Active Pharmaceutical Ingredients Explained

Active pharmaceutical ingredients or APIs can be defined as the chemicals used to manufacture pharmaceutical drugs. The active ingredient (AI) is the substance or substances that are biologically active within the drug and is the specific component responsible for the desired effect it has on the individual taking it.

Any drug or medication is composed of two components. The first is the API – which is the central ingredient. The second is known as the excipient, which is the inactive substance that serves as the vehicle for the API itself. If the drug is in a syrup form, then the excipient is the liquid that has been used to make it as such.

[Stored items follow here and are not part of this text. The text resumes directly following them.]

-- ==== Sys2Proof/Machine/Durable.lean ====
section
/-! DEFINITION. Checkpoints, their pointers, the hold-up drain's journal and replay (07_durability.md R174 to R192). -/

namespace Sys2Proof.Machine

/-! ### Moving the folio arrays (03_translation.md R48) -/

/-- Every folio entry of these LDs that is not 0 in working memory, with its LD and folio. -/
def State.arrayEntries (s : State) (lds : List Nat) : List (Nat × Nat × Nat) :=
  lds.flatMap (fun ld =>
    let b := s.folioWord ld 0
    ((mergeFlushAll s).wm.words.filter (fun p => decide (b ≤ p.1) && decide (p.1 < b + s.get (F.XLAT_LD_MAP_LEN ld)))).map
      (fun p => (ld, p.1 - b, p.2)))

/-- The lines of the folio array of an LD leave the map cache. -/
def arrayInvalidate (at' : State) (ld : Nat) (s : State) : State :=
  mapInvalidate (mapLineOf (at'.folioWord ld 0)) ((at'.get (F.XLAT_LD_MAP_LEN ld) + 511) / 512 * 8) s

/-- Change allocations: the arrays are laid out anew, and the entries of those whose place or length changes move with them. The
device invalidates the ranges that they leave and enter. -/
def moveArrays (change : State → State) (s : State) : State :=
  let t := layArrays (change s)
  let lds := (List.range 16).filter (fun n => t.get (F.XLAT_LD_MAP_OFF n) != s.get (F.XLAT_LD_MAP_OFF n) ||
    t.get (F.XLAT_LD_MAP_LEN n) != s.get (F.XLAT_LD_MAP_LEN n))
  let s0 := mergeFlushAll (seqAll (arrayInvalidate t) lds (seqAll (arrayInvalidate s) lds s))
  let old := s0.arrayEntries lds
  let s1 := layArrays (change s0)
  let cleared := old.foldl (fun w e => terase w (s0.folioWord e.1 e.2.1)) s1.wm.words
  let moved := old.foldl (fun w e => if s1.inArray e.1 e.2.1 then tput 0 w (s1.folioWord e.1 e.2.1) e.2.2 else w) cleared
  s1.modWm (fun w => { w with words := moved })

/-! ### Checkpoints (R181 to R186) -/

/-- The map region as a checkpoint's sections hold it: every word's newest value. -/
def State.mapImage (s : State) : Tbl Nat :=
  (s.keysIn (fun _ m => m.unwritten != 0)).foldl (fun t k =>
    let m := s.mline k
    (List.range 64).foldl (fun t i =>
      if m.valid.testBit (i / 8) then tput 0 t (lineAddr k m.tag * 64 + i) (tgetD 0 m.words i) else t) t) (mergeFlushAll s).wm.words

/-- Every folio entry that is not 0 as it stands now, in the map cache or in working memory, with its LD and folio. -/
def State.liveEntries (s : State) : List (Nat × Nat × Nat) :=
  let words := s.mapImage
  (List.range 16).flatMap (fun ld =>
    let b := s.folioWord ld 0
    (words.filter (fun p => decide (b ≤ p.1) && decide (p.1 < b + s.get (F.XLAT_LD_MAP_LEN ld)))).map (fun p => (ld, p.1 - b, p.2)))

/-- The frames with a line in the coalescing buffer or a staged copy (R182). -/
def State.stagingList (s : State) : List (Nat × Nat × Nat) :=
  (s.coal.gathers.map (fun g => (g.ld, g.folio, g.frame)) ++
    (s.coal.frames.filter (fun e => e.2.st == .staged || e.2.st == .programming)).map (fun e => (e.2.ld, e.2.folio, e.2.frame))).eraseDups

/-- The frame a record tells of: LD, folio, frame. -/
def JRec.frame? (r : JRec) : Option (Nat × Nat × Nat) :=
  if r.typ = recLine ∨ r.typ = recPart ∨ r.typ = recPline then some (r.ld, folioOf (r.addr * 64), frameOf (r.addr * 64))
  else if r.typ = recChunk then some (r.ld, folioOf (r.addr * 512), frameOf (r.addr * 512))
  else if r.typ = recFrame then some (r.ld, r.addr / 64, r.addr % 64)
  else none

/-- JRN_TAIL (R183). -/
def State.jrnTail (s : State) (staging : List (Nat × Nat × Nat)) : Nat :=
  let rows := s.dur.journal.map (·.2) ++ s.dur.rows.map (·.row)
  (rows.filter (fun r => r.recs.any (fun x => match x.frame? with | some f => staging.contains f | none => false))).foldl
    (fun a r => min a r.jseq) s.dur.jseq

/-- A KID as the CIPHER section holds it (09_cipher_and_meridian.md R232). -/
def Kid.word (k : Kid) : Nat := k.st * 2 ^ 61 + k.owner * 2 ^ 56 + k.refs % 2 ^ 30

def Kid.ofWord (w : Nat) : Kid where
  st := w / 2 ^ 61 % 8
  owner := w / 2 ^ 56 % 16
  refs := w % 2 ^ 30
  key := 0
  held := false

/-- What LDSTATE keeps of an LD. -/
def LdSt.kept (l : LdSt) : LdSt :=
  { LdSt.reset with blocks := l.blocks, dcRegion := l.dcRegion, extents := l.extents, poison := l.poison, poisonOvf := l.poisonOvf,
                    lsa := l.lsa }

/-- The address of a pointer copy in the almanac, and whether it is usable (R185, R187). -/
def ptrAddr (i : Nat) : Nat := 0x2600 + 0x100 * i
def State.ptrUsable (s : State) (i : Nat) : Bool := s.recordOk (ptrAddr i) 0x0C0A
/-- PSEQ of a pointer copy (R185). The rules compare the copies' PSEQ and say nothing of a copy that is not usable: the model takes its
PSEQ as 0. DESIGN CHOICE, notes/assumptions/78.md. -/
def State.ptrSeq (s : State) (i : Nat) : Nat := if s.ptrUsable i then s.almNum (ptrAddr i + 8) 8 else 0
def State.ptrCut (s : State) (i : Nat) : Nat := s.almNum (ptrAddr i + 16) 8

/-- The checkpoint taken at this cut (R181, R182). -/
def State.cut (s : State) (clean : Bool) : Ckpt where
  pseq := max (s.ptrSeq 0) (s.ptrSeq 1) + 1
  cutAseq := s.dur.aseq - 1
  jrnTail := s.jrnTail s.stagingList
  clean := clean
  fields := s.fld.tbl
  staging := s.stagingList
  words := s.mapImage
  used := s.xlat.used
  splits := s.xlat.splits
  see := s.seeAll
  scrubPos := s.get F.DRIFT_SCRUB_POS_PASSES * 2 ^ 32 + s.get F.DRIFT_SCRUB_POS_SET
  lds := s.host.lds.map (fun p => (p.1, p.2.kept))
  wp := (List.range 16).map (fun n => s.get (F.HOST_LD_STATUS_WP_CAUSE n))
  kids := s.ciph.kids.map (fun p => (p.1, p.2.word))
  cur := s.ciph.cur
  gen := s.vaultGen
  epoch := s.dur.epoch
  sets := []
  hdr := []

/-! ### Checkpoints on media (R182, R183) -/

/-- The sections, in their order, by TYPE: FIELDS, STAGING, MAP, POOL, SEEING, LDSTATE, CIPHER. -/
def ckptTypes : List Nat := [1, 2, 3, 4, 5, 6, 7]

/-- The LENGTH of a section whose layout the rules give: the whole field table, a map line with its address for every one that is not
zero, the bitmap of the frame pool with every table in use, the seeing table with DRIFT_SCRUB_POS, the CIPHER section
(09_cipher_and_meridian.md R232). -/
def State.ckptLen (s : State) (c : Ckpt) (typ : Nat) : Option Nat :=
  match typ with
  | 1 => some (2 ^ 23 * 16)
  | 3 => some (520 * ((c.words.map (fun p => p.1 / 64)).eraseDups.filter (fun l => l * 64 < s.get F.XLAT_POOL_BASE * 2 ^ 27)).length)
  | 4 => some (s.poolSize / 8 + 512 * c.used.length)
  | 5 => some (2 ^ 23 * 8 + 8)
  | 7 => some 32864
  | _ => none

/-- The bytes of the sections whose length is known. -/
def State.ckptBytes (s : State) (c : Ckpt) : Nat := ckptTypes.foldl (fun a t => a + (s.ckptLen c t).getD 0) 0

/-- The bytes that a quad of 1-bit sets holds: 8,190 data rows of seven members of 16 leaves in four planes. -/
def quadBytes : Nat := 4 * 8190 * 7 * 16 * 256

/-- The first row that a set's data takes. -/
def firstRow (set slot : Nat) : Nat := slotPfa set slot

/-- The section table of the header: TYPE, CRC-32 and LENGTH of each section. What the layouts of the sections leave open is a free
value. -/
def ckptTable (c : Ckpt) (s : State) : List Nat × State :=
  ckptTypes.foldl (fun (a : List Nat × State) t =>
    let (crc, s1) := takeNat a.2
    let (len, s2) := match s.ckptLen c t with
      | some n => (n, s1)
      | none => takeNat s1
    (a.1 ++ [t, 0, 0, 0] ++ numBytes 4 (crc % 2 ^ 32) ++ numBytes 8 (len % 2 ^ 40), s2)) ([], s)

APIs are generally manufactured through a variety of processes that include:

  • Chemical synthesis
  • Fermentation processes
  • Recombinant DNA
  • Isolation and recovery from natural sources
  • A combination of these processes

The purpose of APIs according to the FDA is to cause ‘pharmacological activity or other direct effects in the diagnosis, cure, mitigation, treatment or prevention of disease or to affect the structure and function of the human body.

There are however certain APIs that are unknown and so require additional substances that work in conjunction with the API to produce the required effect. This is very visible in herbal medicines in which the API is frequently a combination of several mixtures and/or substances which when used together cause pharmacological activity on the body. In these situations, the API is not a single substance but the culmination of various ingredients.

By drawing these distinctions between APIs and the drugs themselves, manufacturers are able to specialize and pharmacists able to align generic equivalents with brand names. This is of vital important and underlies one of the most solid principles and regulations of modern pharmacy.